== INFORMATION GIVEN ==

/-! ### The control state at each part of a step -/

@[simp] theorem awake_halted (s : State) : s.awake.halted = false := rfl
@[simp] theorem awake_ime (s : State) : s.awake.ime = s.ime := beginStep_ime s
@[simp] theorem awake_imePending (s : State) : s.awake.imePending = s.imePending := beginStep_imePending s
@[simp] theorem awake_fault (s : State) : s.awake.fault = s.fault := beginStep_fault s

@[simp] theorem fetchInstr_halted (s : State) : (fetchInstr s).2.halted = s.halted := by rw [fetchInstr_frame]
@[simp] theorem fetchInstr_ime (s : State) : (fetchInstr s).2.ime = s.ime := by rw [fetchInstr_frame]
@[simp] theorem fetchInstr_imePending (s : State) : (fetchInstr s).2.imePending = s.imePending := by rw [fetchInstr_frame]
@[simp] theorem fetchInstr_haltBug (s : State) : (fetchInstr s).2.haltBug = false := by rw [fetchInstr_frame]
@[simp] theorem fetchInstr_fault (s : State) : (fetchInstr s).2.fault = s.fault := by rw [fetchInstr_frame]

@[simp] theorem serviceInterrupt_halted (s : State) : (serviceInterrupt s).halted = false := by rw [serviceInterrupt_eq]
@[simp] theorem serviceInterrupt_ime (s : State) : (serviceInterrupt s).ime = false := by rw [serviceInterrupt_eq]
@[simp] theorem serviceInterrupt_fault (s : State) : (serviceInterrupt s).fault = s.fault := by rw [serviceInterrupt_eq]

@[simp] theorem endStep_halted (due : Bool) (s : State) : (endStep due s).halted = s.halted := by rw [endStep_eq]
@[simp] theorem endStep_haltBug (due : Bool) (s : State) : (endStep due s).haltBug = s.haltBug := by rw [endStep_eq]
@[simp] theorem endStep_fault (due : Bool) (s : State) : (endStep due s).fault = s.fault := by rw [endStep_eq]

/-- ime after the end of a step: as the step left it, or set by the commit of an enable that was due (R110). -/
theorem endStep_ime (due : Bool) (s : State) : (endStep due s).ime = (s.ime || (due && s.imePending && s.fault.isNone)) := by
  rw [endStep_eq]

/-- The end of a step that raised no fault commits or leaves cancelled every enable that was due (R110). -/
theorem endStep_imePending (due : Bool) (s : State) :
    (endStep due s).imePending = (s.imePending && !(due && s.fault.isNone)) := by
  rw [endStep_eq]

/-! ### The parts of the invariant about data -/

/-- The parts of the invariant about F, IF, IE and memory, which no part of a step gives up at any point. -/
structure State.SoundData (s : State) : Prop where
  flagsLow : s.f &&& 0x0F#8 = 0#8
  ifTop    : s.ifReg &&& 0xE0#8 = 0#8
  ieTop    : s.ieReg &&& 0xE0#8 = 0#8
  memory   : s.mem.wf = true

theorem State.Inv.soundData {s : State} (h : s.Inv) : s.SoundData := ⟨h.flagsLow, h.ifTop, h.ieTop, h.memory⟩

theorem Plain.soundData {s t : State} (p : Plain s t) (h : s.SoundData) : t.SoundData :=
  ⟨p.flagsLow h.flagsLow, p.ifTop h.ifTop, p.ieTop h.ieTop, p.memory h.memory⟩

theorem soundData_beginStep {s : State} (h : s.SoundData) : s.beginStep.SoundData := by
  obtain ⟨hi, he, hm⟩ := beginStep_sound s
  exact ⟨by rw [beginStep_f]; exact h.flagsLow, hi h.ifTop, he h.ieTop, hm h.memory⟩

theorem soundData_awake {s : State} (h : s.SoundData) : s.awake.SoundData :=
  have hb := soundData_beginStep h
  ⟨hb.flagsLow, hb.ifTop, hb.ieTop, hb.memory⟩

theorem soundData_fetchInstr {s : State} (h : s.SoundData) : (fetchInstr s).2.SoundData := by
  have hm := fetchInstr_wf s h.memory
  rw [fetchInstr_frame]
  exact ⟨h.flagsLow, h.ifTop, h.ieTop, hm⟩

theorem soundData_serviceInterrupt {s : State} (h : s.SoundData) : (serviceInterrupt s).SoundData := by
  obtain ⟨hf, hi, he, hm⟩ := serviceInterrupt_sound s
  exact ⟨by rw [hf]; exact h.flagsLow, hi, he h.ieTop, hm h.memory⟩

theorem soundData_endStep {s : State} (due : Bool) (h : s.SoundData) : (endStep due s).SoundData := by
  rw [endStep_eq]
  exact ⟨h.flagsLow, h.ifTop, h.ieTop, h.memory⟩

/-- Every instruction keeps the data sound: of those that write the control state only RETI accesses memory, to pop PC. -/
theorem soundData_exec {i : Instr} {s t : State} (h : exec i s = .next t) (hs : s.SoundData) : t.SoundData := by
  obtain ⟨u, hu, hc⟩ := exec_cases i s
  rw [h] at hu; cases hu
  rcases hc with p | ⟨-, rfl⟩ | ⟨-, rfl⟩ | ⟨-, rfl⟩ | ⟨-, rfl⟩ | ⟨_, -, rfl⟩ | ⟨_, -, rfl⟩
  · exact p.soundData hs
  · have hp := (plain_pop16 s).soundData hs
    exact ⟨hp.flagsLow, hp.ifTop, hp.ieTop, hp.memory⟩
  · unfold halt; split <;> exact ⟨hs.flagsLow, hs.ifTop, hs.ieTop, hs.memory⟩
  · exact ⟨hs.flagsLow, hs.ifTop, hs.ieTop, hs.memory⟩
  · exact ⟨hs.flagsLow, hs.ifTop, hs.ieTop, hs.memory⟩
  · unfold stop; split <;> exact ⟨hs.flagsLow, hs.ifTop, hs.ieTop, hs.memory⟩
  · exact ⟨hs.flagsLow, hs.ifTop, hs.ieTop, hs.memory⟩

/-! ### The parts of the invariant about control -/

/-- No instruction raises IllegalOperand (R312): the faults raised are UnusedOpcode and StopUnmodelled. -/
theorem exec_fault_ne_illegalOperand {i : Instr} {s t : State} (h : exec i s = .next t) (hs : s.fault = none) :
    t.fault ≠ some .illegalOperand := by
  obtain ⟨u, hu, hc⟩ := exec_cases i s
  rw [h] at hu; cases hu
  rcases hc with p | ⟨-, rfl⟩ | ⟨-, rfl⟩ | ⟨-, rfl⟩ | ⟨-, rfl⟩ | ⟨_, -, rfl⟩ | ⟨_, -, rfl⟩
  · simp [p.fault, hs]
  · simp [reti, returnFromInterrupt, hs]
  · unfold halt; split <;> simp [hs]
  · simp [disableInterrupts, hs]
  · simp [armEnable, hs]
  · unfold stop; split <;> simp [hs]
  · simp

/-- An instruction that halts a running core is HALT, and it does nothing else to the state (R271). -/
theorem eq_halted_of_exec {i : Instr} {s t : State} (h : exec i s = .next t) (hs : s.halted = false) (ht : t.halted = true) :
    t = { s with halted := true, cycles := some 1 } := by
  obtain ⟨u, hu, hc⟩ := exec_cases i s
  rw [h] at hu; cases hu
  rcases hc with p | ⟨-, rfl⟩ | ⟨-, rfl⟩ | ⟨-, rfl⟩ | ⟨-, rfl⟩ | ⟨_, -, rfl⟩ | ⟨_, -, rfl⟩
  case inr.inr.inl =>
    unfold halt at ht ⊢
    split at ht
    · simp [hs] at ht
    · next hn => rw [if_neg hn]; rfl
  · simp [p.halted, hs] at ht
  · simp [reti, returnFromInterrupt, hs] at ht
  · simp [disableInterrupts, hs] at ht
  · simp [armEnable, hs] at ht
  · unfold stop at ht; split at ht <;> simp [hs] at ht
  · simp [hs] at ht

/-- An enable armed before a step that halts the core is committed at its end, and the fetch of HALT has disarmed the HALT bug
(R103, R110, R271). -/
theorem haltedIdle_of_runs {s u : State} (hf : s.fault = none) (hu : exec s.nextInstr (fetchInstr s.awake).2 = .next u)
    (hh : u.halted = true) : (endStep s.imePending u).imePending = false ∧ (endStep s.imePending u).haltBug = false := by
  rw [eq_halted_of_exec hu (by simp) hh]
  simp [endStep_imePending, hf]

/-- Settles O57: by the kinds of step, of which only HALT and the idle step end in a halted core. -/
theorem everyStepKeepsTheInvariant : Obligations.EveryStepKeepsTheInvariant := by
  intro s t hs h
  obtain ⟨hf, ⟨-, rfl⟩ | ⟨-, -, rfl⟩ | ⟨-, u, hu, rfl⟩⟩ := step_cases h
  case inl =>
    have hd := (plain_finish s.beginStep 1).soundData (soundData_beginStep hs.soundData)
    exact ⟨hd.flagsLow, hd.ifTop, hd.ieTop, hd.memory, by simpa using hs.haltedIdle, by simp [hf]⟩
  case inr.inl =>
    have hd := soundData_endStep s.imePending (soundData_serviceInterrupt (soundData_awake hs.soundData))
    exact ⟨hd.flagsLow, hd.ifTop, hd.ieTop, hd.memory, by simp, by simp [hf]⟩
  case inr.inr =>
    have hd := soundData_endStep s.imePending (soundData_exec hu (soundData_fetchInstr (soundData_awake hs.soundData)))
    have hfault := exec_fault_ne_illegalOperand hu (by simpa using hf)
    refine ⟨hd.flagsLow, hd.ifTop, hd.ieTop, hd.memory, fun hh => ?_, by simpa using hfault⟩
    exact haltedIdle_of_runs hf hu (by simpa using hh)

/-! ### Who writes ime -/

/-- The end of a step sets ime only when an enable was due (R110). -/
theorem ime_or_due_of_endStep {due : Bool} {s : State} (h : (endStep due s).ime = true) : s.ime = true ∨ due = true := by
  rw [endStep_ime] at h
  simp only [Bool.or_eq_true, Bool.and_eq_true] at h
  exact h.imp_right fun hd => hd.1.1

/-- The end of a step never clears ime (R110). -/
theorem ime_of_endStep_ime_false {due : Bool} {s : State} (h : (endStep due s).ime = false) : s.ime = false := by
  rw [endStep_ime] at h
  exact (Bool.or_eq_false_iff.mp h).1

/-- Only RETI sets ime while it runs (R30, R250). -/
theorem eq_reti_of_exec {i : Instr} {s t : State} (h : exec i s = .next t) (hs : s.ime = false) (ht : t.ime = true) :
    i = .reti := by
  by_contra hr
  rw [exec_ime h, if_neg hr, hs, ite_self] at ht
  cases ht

===

Using the listing above, list every line in which the string "hfault" occurs.

## RESPONSE
    have hfault := exec_fault_ne_illegalOperand hu (by simpa using hf)
    refine ⟨hd.flagsLow, hd.ifTop, hd.ieTop, hd.memory, fun hh => ?_, by simpa using hfault⟩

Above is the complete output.